* _Task objective_
Please report, as a single number, how many lines in the entries include the string "struck".
━━━━━━
-- ==== Sys2Proof/Machine/Ecc.lean ====
section
/-! DEFINITION. Memory protection: errors found and their consequences, the scrubber, the recurrence tracker, sparing and
injection (R415 to R430). -/

namespace Sys2Proof.Machine

/-! ### Regions (R415) -/

/-- The size of a region in bytes; 0 for the regions that have none stated. -/
def regionSize (r : Nat) : Nat :=
  match r with
  | 4 => 0x200000 | 5 => 0x30000 | 6 => 0x4000 | 7 => 0x300000 | 8 => 0x2000000 | 9 => 0x40000
  | _ => if r < 4 then 0x100000 else 0

/-- Is a region of the strong code, and is it scrubbed? -/
def strong (r : Nat) : Bool := decide (r ≤ 8)
def scrubbed (r : Nat) : Bool := decide (r ≤ 9)

/-- Memory protection changed. -/
def Dev.modEcc (d : Dev) (f : Ecc → Ecc) : Dev := { d with ecc := f d.ecc }

/-- The key of a byte of a region. -/
def byteKey (r off : Nat) : Nat := r * pow2 25 + off

/-- What is wrong with a byte, and the number of its wrong bits. -/
def Dev.badByte (d : Dev) (r off : Nat) : BadByte := Store.get (fun _ => BadByte.none) d.ecc.bad (byteKey r off)
def BadByte.bits (b : BadByte) : Nat := ((List.range 8).filter (bitOf b.mask)).length + b.struck

/-- The code corrects up to two wrong bits of a byte in a strong region and one in a light one; the rest is detected. (Log 125: DEDUCED) -/
def BadByte.corrects (r : Nat) (b : BadByte) : Bool := decide (0 < b.bits) && decide (b.bits ≤ if strong r then 2 else 1)
def BadByte.fails (r : Nat) (b : BadByte) : Bool := decide ((if strong r then 2 else 1) < b.bits)

/-- A byte's damage replaced. -/
def Dev.setBad (d : Dev) (r off : Nat) (b : BadByte) : Dev :=
  d.modEcc fun x => { x with bad := Store.set (fun _ => BadByte.none) x.bad (byteKey r off) b }

/-- Bits of a word's bytes that have been struck since it was last read. -/
def Dev.strike (d : Dev) (r off : Nat) (struck : List Nat) : Dev :=
  d.over (List.range struck.length) fun i d =>
    if struck.getD i 0 = 0 then d
    else d.setBad r (off + i) { d.badByte r (off + i) with struck := (d.badByte r (off + i)).struck + struck.getD i 0 }

/-- Writes clear whatever the bytes written held (R419). (Log 129: DEDUCED) -/
def Dev.clearBad (d : Dev) (r off len : Nat) : Dev :=
  d.modEcc fun x => { x with bad := Store.clear x.bad fun k => decide (byteKey r off ≤ k) && decide (k < byteKey r off + len) }

/-! ### Counting and reporting (R416, R417) -/

/-- A count of a region (0 CORR, 1 UNCORR, 2 WB, 3 TRK_OVF) raised. -/
def Dev.eccCount (d : Dev) (r k : Nat) : Dev :=
  let top := if k = 3 then 0xFFFF else 0xFFFFFFFF
  d.modEcc fun x =>
    { x with counts := Store.set (fun _ => 0) x.counts (r * 4 + k) (capN top (Store.get (fun _ => 0) x.counts (r * 4 + k) + 1)) }

/-- The latest error in the log. -/
def Dev.eccLog (d : Dev) (r off kind : Nat) (unc : Bool) : Dev :=
  let d := ((d.set Reg.ECC_LOG.REGION 0 r).set Reg.ECC_LOG.KIND 0 kind).set Reg.ECC_LOG.LANE 0 (off % 8)
  (d.setB Reg.ECC_LOG.UNC 0 unc).set Reg.ECC_LOG_ADDR.OFFSET 0 off

/-- An uncorrectable byte read: the region's count and sum, `ECC:UNCORR`, and the alarm of the key store. (Log 129: DEDUCED) -/
def Dev.uncorrectable (d : Dev) (r off kind : Nat) : Dev :=
  let d := ((d.eccCount r 1).eccLog r off kind true).putBit Reg.ECC_SUM.UNCORR 0 r true
  let d := d.raise Ev.eccUncorr 0 r (off % 8 + kind * 16)
  if r = 5 then (d.alarmConditions (d.vault.present ||| 32)).clearBad 5 0 (regionSize 5) else d

/-- A byte read: corrected, or uncorrectable. (Log 128: DESIGN CHOICE) -/
def Dev.byteRead (d : Dev) (r off kind : Nat) : Dev :=
  let b := d.badByte r off
  if b.corrects r then (d.eccCount r 0).eccLog r off kind false
  else if b.fails r then d.uncorrectable r off kind
  else d

/-! ### Spare rows (R424, R425) -/

/-- Spare `k` of a region. -/
def Dev.spare (d : Dev) (r k : Nat) : Option Spare := Store.get (fun _ => none) d.ecc.spares (r * 8 + k)
def Dev.setSpare (d : Dev) (r k : Nat) (x : Option Spare) : Dev :=
  d.modEcc fun e => { e with spares := Store.set (fun _ => none) e.spares (r * 8 + k) x }

/-- The spare that serves a row. -/
def Dev.serving (d : Dev) (r row : Nat) : Option Nat :=
  (List.range 8).find? fun k => match d.spare r k with | some s => s.row == row && !s.failed | none => false

/-- The lowest-numbered free spare. -/
def Dev.freeSpare (d : Dev) (r : Nat) : Option Nat := (List.range 8).find? fun k => (d.spare r k).isNone

/-- `ECC:LASTING`, and the region's bit. -/
def Dev.sayLasting (d : Dev) (r code : Nat) : Dev := (d.putBit Reg.ECC_SUM.LASTING 0 r true).raise Ev.eccLasting 0 r code

/-- Entry `e` of a region's tracker. -/
def Dev.tracked (d : Dev) (r e : Nat) : Option Tracked := Store.get (fun _ => none) d.ecc.track (r * 16 + e)
def Dev.setTracked (d : Dev) (r e : Nat) (x : Option Tracked) : Dev :=
  d.modEcc fun c => { c with track := Store.set (fun _ => none) c.track (r * 16 + e) x }

/-- A row is to be spared: the spare that serves it has failed, and the next free one takes its copy. Without one the row
keeps serving. -/
def Dev.spareRow (d : Dev) (r e row : Nat) : Dev :=
  let d := match d.serving r row with
    | some k => d.setSpare r k (some ⟨row, true, false⟩)
    | none => d
  match d.freeSpare r with
  | some k => d.setSpare r k (some ⟨row, false, true⟩)
  | none => ((d.setTracked r e ((d.tracked r e).map fun t => { t with lasting := true }))).sayLasting r 2
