-- ==== Sys2Proof/Machine/Tables.lean ====
section
/-! DEFINITION. The tables behind the indirect windows (R455): their sizes, what an entry reads as, and the checks and
effects of a write. -/

namespace Sys2Proof.Machine

/-! ### The tables of each page -/

/-- The number of entries of table `sel` of a page; none where the page has no such table. -/
def tableSize (k : PageKind) (sel : Nat) : Option Nat :=
  match k, sel with
  | .fuse, 1 => some 1024 | .fuse, 2 => some 69
  | .dma, 1 => some 1024
  | .evqC, 1 => some 256
  | .mon, 1 => some 32 | .mon, 2 => some 32
  | .det, 1 => some 16 | .det, 2 => some 16
  | .cal, 1 => some 256 | .cal, 2 => some 512 | .cal, 3 => some 8 | .cal, 4 => some 64
  | .tymS, 1 => some 8 | .tymS, 2 => some 8
  | .car, 1 => some 64 | .car, 2 => some 4096
  | .cyp, 1 => some 1024
  | .trust, 1 => some 16 | .trust, 2 => some 3 | .trust, 3 => some 12
  | .ecc, 1 => some 16 | .ecc, 2 => some 256 | .ecc, 3 => some 128
  | .tx, 1 => some 16 | .tx, 2 => some 16 | .tx, 3 => some 128 | .tx, 4 => some 128 | .tx, 5 => some 512
  | .tx, 6 => some 64 | .tx, 7 => some 64 | .tx, 8 => some 512
  | .rx, 1 => some 16 | .rx, 2 => some 16 | .rx, 0x10 => some 32
  | .fec, 1 => some 384 | .fec, 2 => some 480 | .fec, 0x10 => some 17
  | .chime, 1 => some 32
  | .frm, 1 => some 35
  | .frmc, 1 => some 9 | .frmc, 2 => some 1024 | .frmc, 3 => some 65536
  | .fmxF, sel => if 1 ≤ sel ∧ sel ≤ 8 then some 1024 else none
  | _, _ => none

/-- Does the entry exist? Of the flow PM bins only indices 0 to 34 of each 64 do (R191). -/
def tableIndexOk (k : PageKind) (sel idx : Nat) : Bool :=
  match tableSize k sel with
  | some n => decide (idx < n) && !(k == .frmc && sel == 3 && decide (35 ≤ idx % 64))
  | none => false

/-- The words of an entry that a write takes, each by the mask of its defined bits; none for a read-only table. (Log 32: DEDUCED) -/
def tableMasks (k : PageKind) (sel : Nat) : List Nat :=
  let all (n : Nat) : List Nat := List.replicate n 0xFFFFFFFF
  match k, sel with
  | .dma, 1 => 0x3FF :: all 5 ++ [0xC000FFFF, 0xFFFFFFFF]
  | .evqC, 1 => [3]
  | .mon, 1 => [0x7F17F33F, 0xFFFFFFFF]
  | .det, 1 => [0xFFFF8FFF]
  | .cal, 4 => all 1
  | .tymS, 1 => all 4
  | .car, 1 => all 8
  | .cyp, 1 => [0xE000F303]
  | .trust, 1 => all 8
  | .ecc, 3 => [0xE000FFFF]
  | .tx, 1 => [0x00FF7F0F] | .tx, 2 => [0x00FF7F0F]
  | .tx, 3 => [0xFFFF] | .tx, 4 => [0xFFFF] | .tx, 6 => [0xFFFF] | .tx, 7 => [0xFFFF]
  | .rx, 1 => [0x00FF7F0F] | .rx, 2 => [0x00FF7F0F]
  | .frmc, 1 => [0xFFFFFFCF]
  | .fmxF, 1 => [0x800F0000, 0xFFFFFFFF]
  | .fmxF, 2 => [0xB30000FF] | .fmxF, 3 => [0xB30000FF]
  | .fmxF, 4 => [0x800003FF] | .fmxF, 5 => [0x800003FF]
  | _, _ => []

/-- The words of an entry of a read-only table, each by the mask of the bits that its format lists. -/
def formatMasks (k : PageKind) (sel : Nat) : List Nat :=
  let all (n : Nat) : List Nat := List.replicate n 0xFFFFFFFF
  match k, sel with
  | .fuse, 1 => all 1 | .fuse, 2 => [0x00170707]
  | .mon, 2 => [0xFFFFFFFF, 0xE000FFFF]
  | .det, 2 => [0xFFFFFFFF, 0xF000FFFF, 0xFFFFFFFF, 0xFFFFFFFF]
  | .cal, _ => all 1
  | .tymS, 2 => all 4 ++ [0xFFFF0003]
  | .car, 2 => [0xF0000000, 0xFFFFFFFF, 0xFFFFFFFF]
  | .trust, _ => all 8
  | .ecc, 1 => all 3 ++ [0xFFFF000F]
  | .ecc, 2 => [0xEC3FFFFF, 0xFFFFFFFF]
  | .tx, 5 => all 1 | .tx, 8 => [0xFFFF]
  | .rx, 0x10 => [0xFFFF] | .chime, 1 => [0xFFFF]
  | .fec, 0x10 => all 1 | .fec, _ => [0xFFFF]
  | .frm, 1 => all 6 ++ [0x3FFFF, 0] | .frmc, 3 => all 6 ++ [0x3FFFF, 0]
  | .frmc, 2 => [0x07070701]
  | .fmxF, 6 => [0x807F03FF] | .fmxF, 7 => [0x807F03FF] | .fmxF, 8 => all 8
  | _, _ => []

/-- Does a word of an entry set a bit that the masks leave out? -/
def beyondMasks (masks ws : List Nat) : Bool :=
  (List.range masks.length).any fun j => (ws.getD j 0 ||| masks.getD j 0) != masks.getD j 0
━━━━━━
* _Exercise solution_
6